Et c’est alors que la civilisation minoenne a fait place à la civilisation mycénienne…
La période postpalatiale (après 1450 avant Jésus-Christ)
Lorsque, vers 1450, disparaît la civilisation minoenne, tous les palais ont été détruits ; seul celui de Knossos survivra mais sous domination mycénienne, comme le prouvent les tablettes trouvés sur le site. Mais jusqu’à quand ? Nul ne le sait à ce jour.
Si la plupart des palais ont disparu, la civilisation minoenne, influencée par la culture mycénienne, n’en est pas encore à son déclin. Pour preuve, les salles à colonnes, les mégaron, les petites chapelles avec autels trouvés à Phaestos, Tylissos, Gournia, Agia Triada, Knossos… En fait, les Achéens qui ont d’abord été les élèves des Minoens préservent leur originalité et introduisent en Crète leurs coutumes, leur religion (c’est à cette époque qu’apparaît le panthéon divin où figurent Zeus, Héra, Poseidon ou Athena). Une grande puissance centralisatrice régne sur l’île dans un système de type féodal, mais on sait peu de choses sur la vie à cette époque, et les principales cités où habitaient les Crétois restent à découvrir. Le commerce basé sur l’exportation perd de son importance même si l’île est toujours aussi riche grâce au développement de l’agriculture. La production artistique devient plus massive.

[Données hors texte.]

-- ==== Sys2Proof/Tests/Slice0.lean ====
section
/-! SUPPORT. The model's own tests. Expected values come from 95_test_vectors.md or are worked out from the rule named.
Then, for each statement with hypotheses, a witness that meets them. -/

open Sys2Proof Sys2Proof.Machine

namespace Sys2Proof.Tests

/-! ## Helpers -/

/-- A unit with `c` in flight and due. -/
def due (c : Command) : State := { State.reset with pend := c, busy := true }

/-- A unit right after reset with these port values to come. -/
def idleWith (ps : List PortSample) : State := { State.reset with inputs := ps }

/-- RES, STATUS and the fault record of a next state. -/
def answer : Host.Outcome State Fault Refusal → Option (Bus × StatusWord × List ErrorCode)
  | .next t => some (t.res, t.status, t.faultRecord)
  | .fault _ => none
  | .refused _ => none

/-- STATUS and BUSY of a next state, and the command it holds. -/
def progress : Host.Outcome State Fault Refusal → Option (StatusWord × Bool × Command)
  | .next t => some (t.status, t.busy, t.pend)
  | .fault _ => none
  | .refused _ => none

/-- The port values of a host that presents nothing. -/
def quiet : PortSample := .idle

/-! ## Well-formedness: each check refuses an ill-formed term -/

/-- R64: with `BIGW` = 136 an operand of 2^136 cannot be presented, and 2^136 − 1 can. -/
theorem test_wellFormed_refuses_wide_operand :
    Instr.wellFormedAt 136 (.b2a6 (2 ^ 136)) = false ∧ Instr.wellFormedAt 136 (.b2a6 (2 ^ 136 - 1)) = true := by decide

theorem test_wellFormed_refuses_at_bigw : (Instr.b2a6 (2 ^ Config.bigw)).wellFormed = false :=
  decide_eq_false (Nat.lt_irrefl _)

/-- R36: with an AX of 8 bits the value 256 cannot be presented. With `BIGW` = 128 there is no AX but 0. -/
theorem test_fits_refuses_wide_extension :
    Command.fitsAt 8 ⟨5, 0, 256⟩ = false ∧ Command.fitsAt 8 ⟨5, 0, 255⟩ = true ∧ Command.fitsAt 0 ⟨5, 0, 1⟩ = false := by
  decide

/-! ## Decoding: words written out from R57 and R60 to R64 -/

/-- W1, with `A[127:32]` nonzero as in V41.7. -/
theorem test_decode_a2i4 :
    decode ⟨0b00000_000#8, 0x0000000000000000DEADBEEF0101A8C0#128, 0⟩ = .ok (.a2i4 #v[0xC0, 0xA8, 0x01, 0x01]) := by decide

/-- V41.13. -/
theorem test_decode_i2a4 :
    decode ⟨0b00000_001#8, 0x000FFFF0000000000000000001020304#128, 0⟩ = .ok (.i2a4 0x01020304#32) := by decide

/-- V42.6. -/
theorem test_decode_a2p6 :
    decode ⟨0b00000_010#8, 0x100F0E0D0C0B0A090807060504030201#128, 0⟩ =
      .ok (.a2p6 #v[1, 2, 3, 4, 5, 6, 7, 8, 9, 10, 11, 12, 13, 14, 15, 16]) := by decide

/-- V42.12. -/
theorem test_decode_p2a6 :
    decode ⟨0b00000_011#8, 0x0102030405060708090A0B0C0D0E0F10#128, 0⟩ =
      .ok (.p2a6 0x0102030405060708#64 0x090A0B0C0D0E0F10#64) := by decide

/-- V43.3. -/
theorem test_decode_a2b6 :
    decode ⟨0b00000_100#8, 0x80#128, 0⟩ = .ok (.a2b6 #v[0x80, 0, 0, 0, 0, 0, 0, 0, 0, 0, 0, 0, 0, 0, 0, 0]) := by decide

/-- V43.13. -/
theorem test_decode_b2a6 : decode ⟨0b00000_101#8, 5#128, 1⟩ = .ok (.b2a6 (2 ^ 128 + 5)) := by decide

/-- R58, R59. -/
theorem test_decode_refuses_by_name :
    decode ⟨0x06#8, 0, 0⟩ = .error .reservedOp ∧ decode ⟨0x07#8, 0, 0⟩ = .error .reservedOp ∧
    decode ⟨0x0D#8, 0, 1⟩ = .error .reservedBits ∧ decode ⟨0x80#8, 0, 0⟩ = .error .reservedBits := by decide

La Crète participe à la guerre de Troie, y fournit le plus grand nombre de vaisseaux (80 selon certains historiens) et, selon Hérodote, « les Crétois se rangèrent parmi les plus vaillants défenseurs de Ménélas ». Mais « ils en furent payés à leur retour par la famine et la peste ». En tout cas, la Crète a perdu maintenant sa puissance militaire et ne pourra résister vers 1100 à l’invasion dorienne.
L’invasion des Doriens en Crète.
Avec l’invasion des Doriens, qui descendent de la région danubienne et s’installent en Grèce continentale puis en Crète vers 1100 avant notre ère (selon l’historien grec Thucydide, 80 ans après la guerre de Troie), c’est vraiment la fin de la civilisation minoenne.
Alors que Crétois et Mycéniens étaient culturellement très proches, les Doriens apportent une autre forme de culture : la fabrication et l’utilisation du fer et des armes, l’incinération de morts, les motifs géométriques dans la céramique, les temples…
Knossos est à nouveau incendié. Les Crétois s’installent durablement dans les montagnes « en résistance » alors que d’autres quittent l’île pour l’Asie Mineure.